The number of elderly people who made their first visit to the Taipei Arena to attend one of her farewell concerts, many of them in wheelchairs pushed by their children, had deeply moved her, Chiang said, adding that the images were burned into her memory.
“Seeing those images, I was disturbed and felt it would be hard to let go,” Chiang said, adding that she began to wonder if her decision to retire from the stage might have been too selfish.
The continuous entreaties by fans to keep singing made her feel even guiltier, she said, adding that she often could not sleep after the concerts, wondering if she had made the right decision in retiring.
However, words are like water, which cannot be taken back once thrown out, she said.
Born in 1961, Chiang began her singing career at the age of 10 by entertaining patrons at bars to supplement the earnings of her father and mother, a budaixi (布袋戲, glove theater) puppet maker and a food vendor respectively.
She released close to 60 albums and more than 800 songs, and is often credited for championing Hoklo (also known as Taiwanese) songs at a time when Mandarin pop music was the mainstream on the airwaves.
Asked what she intended to do in retirement, Chiang said that while the question had bothered her fans, it was one that she kept asking as well.
Given that 54 is a fairly young to retire, she has plenty of years ahead of her, so she initially thought about doing charity work, perhaps using some of the money from her farewell concerts to establish a public welfare fund, Chiang said.

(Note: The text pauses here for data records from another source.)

-- ==== Sys2Proof/Machine/CmdEvents.lean ====
section
/-! DEFINITION. The device's own events: scheduling, stones, storage, the Millpond, the Sluice, the Toll, memory (03 to 17, 19, 20). -/

namespace Sys2Proof.Machine

/-- DOORBELL (R81). -/
def execDoorbell (slice queue value : Nat) (s : State) : Out := done (hostSet s .wqDoorbell (slice * 8 + queue) value)

/-- POLL (R87). -/
def execPoll (gq : Nat) (s : State) : Out := done (poll s gq)

/-- WEIR_PASS (R117). -/
def execWeirPass (s : State) : Out := done (weirPass s)

/-- ENTRY_FETCH (R69). -/
def execEntryFetch (s : State) : Out := done (fetchEntry s)

/-- CHAIN_TIMEOUT (R95). -/
def execChainTimeout (gq : Nat) (s : State) : Out := done (chainTimeout s gq)

/-- TASK_CREATE (R125). -/
def execTaskCreate (s : State) : Out := done (taskCreate s)

/-- TASK_READY (R127). -/
def execTaskReady (job part : Nat) (s : State) : Out := done (taskReady s job part)

/-- DELAY_OUT (R143). -/
def execDelayOut (job : Nat) (s : State) : Out := done (delayOut s job)

/-- DISPATCH_HOME (R133). -/
def execDispatchHome (engine : Engine) (unit : Nat) (s : State) : Out := done (dispatchHome s engine unit)

/-- DISPATCH_AFFINITY (R134). -/
def execDispatchAffinity (job part : Nat) (s : State) : Out := done (dispatchAffinity s job part)

/-- AFFINITY_WINDOW_END (R134). -/
def execAffinityWindowEnd (job part : Nat) (s : State) : Out := done (affinityEnd s job part)

/-- STEAL (R135). -/
def execSteal (stone : Nat) (s : State) : Out := done (steal s stone)

/-- BATCH_ADMIT (R156). -/
def execBatchAdmit (stone : Nat) (s : State) : Out := done (batchAdmit s stone)

/-- STAGE_STEP (R156). -/
def execStageStep (stone : Nat) (stage : StageRun) (s : State) : Out := done (stageStep s stone stage.no stage.check)

/-- TASK_COMPLETE (R184). -/
def execTaskComplete (job part : Nat) (s : State) : Out := done (taskComplete s job part)

/-- FLOW_RELEASE (R138). -/
def execFlowRelease (job part : Nat) (s : State) : Out := done (flowRelease s job part)

/-- JOB_RELEASE (R25). -/
def execJobRelease (job : Nat) (s : State) : Out := done (jobRelease s job)

/-- BARRIER_FLUSH_DONE (R41). -/
def execBarrierFlushDone (target : FlushTarget) (s : State) : Out := done (flushReadDone s target)

/-- PREEMPT (R547). -/
def execPreempt (mill : Nat) (s : State) : Out := done (preempt s mill)

/-- PARK (R189). -/
def execPark (stone : Nat) (s : State) : Out := done (park s stone)

/-- TASK_STOP (R186). -/
def execTaskStop (stone : Nat) (s : State) : Out := done (taskStop s stone)

/-- SORT_RUN (R247). -/
def execSortRun (job part : Nat) (s : State) : Out := done (mergeWork s job part 1 sortRun)

/-- COMBINE (R248). -/
def execCombine (job part : Nat) (s : State) : Out := done (mergeWork s job part 2 combineRuns)

/-- MERGE_UPDATE (R254). -/
def execMergeUpdate (job part : Nat) (s : State) : Out := done (mergeWork s job part 3 mergeUpdate)

/-- RECORD_JOIN (R308). -/
def execRecordJoin (s : State) : Out := done (recordJoin s)

/-- COMMIT_CLAIMS (R321). -/
def execCommitClaims (s : State) : Out := done (commitClaims s)

/-- GROUP_CLOSE (R301). -/
def execGroupClose (s : State) : Out := done (groupClose s)

/-- SEAL_DURABLE (R303). -/
def execSealDurable (s : State) : Out := done (sealDurable s)

/-- EPOCH_PUBLISH (R304). -/
def execEpochPublish (s : State) : Out := done (epochPublish s)

/-- PROJECTION_APPLY (R381). -/
def execProjectionApply (volume : Nat) (s : State) : Out := done (projectionApply s volume)

/-- WRITEBACK (R367). -/
def execWriteback (volume lba : Nat) (s : State) : Out := done (writeback s volume lba)

/-- DRIVE_COMPLETE (R359). -/
def execDriveComplete (port cmd : Nat) (result : DriveResult) (s : State) : Out := done (driveComplete s port cmd result)

/-- COMMAND_TIMEOUT (R385). -/
def execCommandTimeout (port cmd : Nat) (retryOk : Bool) (s : State) : Out := done (commandTimeout s port cmd retryOk)

/-- REBUILD_DONE (R387). -/
def execRebuildDone (volume : Nat) (s : State) : Out := done (rebuildDone s volume)

/-- VOLUME_OP_DONE (R378). -/
def execVolumeOpDone (volume : Nat) (s : State) : Out := done (volumeOpDone s volume)

/-- REPLAY_DONE (R342). -/
def execReplayDone (s : State) : Out := done (replayDone s)

/-- DESCRIPTOR_COMPLETE (R519). -/
def execDescriptorComplete (channel : Nat) (s : State) : Out := done (descriptorComplete registerIo s channel)

/-- MOVER_GRANT (R522). -/
def execMoverGrant (mover : Nat) (s : State) : Out := done (moverGrant registerIo s mover)

/-- MOVER_PREEMPT (R523). -/
def execMoverPreempt (channel : Preemption) (s : State) : Out := done (moverPreempt registerIo s channel.channel channel.beats)

/-- REQUEST_LINE (R525). -/
def execRequestLine (line : Nat) (level : Bool) (s : State) : Out := done (requestLine s line level)

/-- BLOCK_ABSORB (R416). -/
def execBlockAbsorb (core : Nat) (s : State) : Out := done (if core < 8 then blockAbsorb s else s)

/-- LINE_FILL (R475). -/
def execLineFill (access : LineAccess) (s : State) : Out := done (lineFill s access)

/-- DRAM_READ (R502). -/
def execDramRead (access : DramAccess) (s : State) : Out := done (dramReadEvent s access)

/-- WRITE_DRAIN (R496). -/
def execWriteDrain (channel : Nat) (s : State) : Out := done (writeDrain s channel)

/-- PAGE_IDLE_CLOSE (R495). -/
def execPageIdleClose (channel bank : Nat) (s : State) : Out := done (pageClose s channel bank)

/-- REFRESH (R498). -/
def execRefresh (channel : Nat) (temp : Int) (s : State) : Out := done (refresh s channel temp)

/-- ZQ_CALIBRATION (R499). -/
def execZqCalibration (channel : Nat) (s : State) : Out := done (zqCalibrate s channel)

/-- TEMP_POLL (R492). -/
def execTempPoll (temp : Int) (s : State) : Out := done (tempPoll s temp)

/-- PATROL_READ (R506). -/
def execPatrolRead (burst : Burst) (s : State) : Out := done (patrolRead s burst)

/-- SR_REENTRY (R500). -/
def execSrReentry (channel : Nat) (s : State) : Out := done (srReentry s channel)

/-- PREEMPT_COLS_APPLY (R193). -/
def execPreemptColsApply (s : State) : Out := done (preemptApply s)

/-- INVAL_COMPLETE (R462). -/
def execInvalComplete (job : Option Nat) (s : State) : Out := done (invalComplete s job)

/-- DRAIN_COMPLETE (R482). -/
def execDrainComplete (s : State) : Out := done (drainComplete s)

/-- MAINT_COMPLETE (R479). -/
def execMaintComplete (s : State) : Out := done (maintComplete s)

/-- RESET_DRAINED (R541). -/
def execResetDrained (slice : Nat) (s : State) : Out := done (resetDrained s slice)

/-- OTP_PROGRAMMED (R576). -/
def execOtpProgrammed (lost : Nat) (s : State) : Out := done (otpProgrammed s lost)

/-- KEY_OP_DONE (R581). -/
def execKeyOpDone (s : State) : Out := done (keyOpDone s)

/-- KEYS_RESTORED (R593). -/
def execKeysRestored (s : State) : Out := done (keysRestored s)

/-- SCK_OVERFLOW (R608). -/
def execSckOverflow (counter : Nat) (s : State) : Out := done (sckOverflow s counter)

/-- WINDOW_END (R610). -/
def execWindowEnd (s : State) : Out := done (windowEnd s)

/-- BUCKET_REFILL (R548). -/
def execBucketRefill (s : State) : Out := done (tick s)

/-- HOST_READ_COMPLETION (R191). -/
def execHostReadCompletion (read : HostRead) (error : Bool) (s : State) : Out := done (hostCompletion s read error)

/-- BLOCK_STAGED (R411). -/
def execBlockStaged (quern : Nat) (s : State) : Out := done (blockStaged s quern)

/-- ATOMICOP_REQUESTER_ENABLE (R451). -/
def execAtomicopRequesterEnable (value : Bool) (s : State) : Out := done (atomicEnable s value)

end Sys2Proof.Machine
end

However, she learned that establishing such a fund is complicated and time-consuming and that she would need additional funding for long-term projects, she said.
So for now she has volunteered to be a “lifetime spokesperson” for the Pxmart welfare foundation, Chiang said.
She said that as a celebrity, she was in the habit of staying at home and being extra careful whenever she left, but now that her career is ending she could go back to being just “a common person named Chiang Hui.”
Chiang said she planned to rest, and then travel around Taiwan.